Exercise goal.
Below this line is a set of entries; quote exactly the lines from the line that contains "def hex (x n : Nat) : List Byte := i2osp x n" to the line that contains "with DONE. -/", both lines included.
:: Data to process ::
-- ==== Sys2Proof/Tests/Slice0.lean ====
section
/-! SUPPORT. Tests of one step each, with expected results from the spec (95_test_vectors.md and the rules named),
and for every obligation with hypotheses a witness that meets them. -/

namespace Sys2Proof.Tests

set_option Elab.async false

open Sys2Proof.Machine

/-! ### Small states and what is looked at -/

/-- The reset state with the given latched arguments and byte string in DMEM. -/
def scene (arg0 arg1 arg2 arg3 : Word) (a : Nat) (bs : List Byte) : State :=
  { State.reset with larg := ⟨arg0, arg1, arg2, arg3⟩, dmem := Memory.writeBytes [] a bs }

/-- The reset state with the given registers. -/
def regs (l : List (RegIdx × Int)) : State := l.foldl (fun s p => s.setB p.1 p.2) State.reset

/-- The state with a command word pending. -/
def pendingOn (w : Word) (s : State) : State :=
  { s with lcmd := w, cmdreg := w, status := { s.status with busy := true }, pending := true }

/-- A byte string from its hexadecimal digits. -/
def hex (x n : Nat) : List Byte := i2osp x n

/-- The outcome is a next state. -/
def isNext : Host.Outcome State Fault Refusal → Bool
  | .next _ => true
  | .fault _ => false
  | .refused _ => false

/-- The next state of an outcome, the reset state if there is none. -/
def after : Host.Outcome State Fault Refusal → State
  | .next t => t
  | .fault _ => State.reset
  | .refused _ => State.reset

/-- ERRCODE after an outcome, none unless it is a next state with DONE. -/
def code (o : Host.Outcome State Fault Refusal) : Option Nat :=
  match o with
  | .next t => if t.status.done then some t.errcode.toNat else none
  | .fault _ => none
  | .refused _ => none

/-- The fault of an outcome. -/
def faultOf : Host.Outcome State Fault Refusal → Option Fault
  | .next _ => none
  | .fault f => some f
  | .refused _ => none

theorem next_of {o : Host.Outcome State Fault Refusal} (h : isNext o = true) : ∃ t, o = .next t := by
  cases o with
  | next t => exact ⟨t, rfl⟩
  | fault f => cases h
  | refused r => cases h

theorem fault_of {o : Host.Outcome State Fault Refusal} {f : Fault} (h : faultOf o = some f) : o = .fault f := by
  cases o with
  | next t => cases h
  | fault g => cases h; rfl
  | refused r => cases h

theorem holds_of {s : State} {a : Nat} {bs : List Byte} (h : s.dmem.readBytes? a bs.length = some bs) :
    s.holds a bs := by
  intro i hi
  rw [(Memory.readBytes?_eq_some.mp h).2 i hi, List.getElem?_eq_getElem hi]

theorem scene_holds {a0 a1 a2 a3 : Word} {a : Nat} {bs : List Byte} : (scene a0 a1 a2 a3 a bs).holds a bs :=
  (Memory.stores_writeBytes [] a bs).1

/-! ### WellFormed refuses each kind of ill-formed term -/

theorem test_wf_divrem_same_destination : (Instr.divrem 3 1 2 3).wellFormed = false := by decide
theorem test_wf_strict_without_dec : (Instr.aescrypt false true true true).wellFormed = false := by decide
theorem test_wf_strict_without_pad : (Instr.aescrypt true true false true).wellFormed = false := by decide
theorem test_wf_alg : (Instr.hinit 2).wellFormed = false ∧ (Instr.hupdate 3).wellFormed = false ∧
    (Instr.hfinal 2).wellFormed = false := by decide
theorem test_wf_legal : (Instr.divrem 3 1 2 4).wellFormed = true ∧ (Instr.aescrypt true false true true).wellFormed = true ∧
    (Instr.hfinal 1).wellFormed = true := by decide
:::
Exercise response.
def hex (x n : Nat) : List Byte := i2osp x n

/-- The outcome is a next state. -/
def isNext : Host.Outcome State Fault Refusal → Bool
  | .next _ => true
  | .fault _ => false
  | .refused _ => false

/-- The next state of an outcome, the reset state if there is none. -/
def after : Host.Outcome State Fault Refusal → State
  | .next t => t
  | .fault _ => State.reset
  | .refused _ => State.reset

/-- ERRCODE after an outcome, none unless it is a next state with DONE. -/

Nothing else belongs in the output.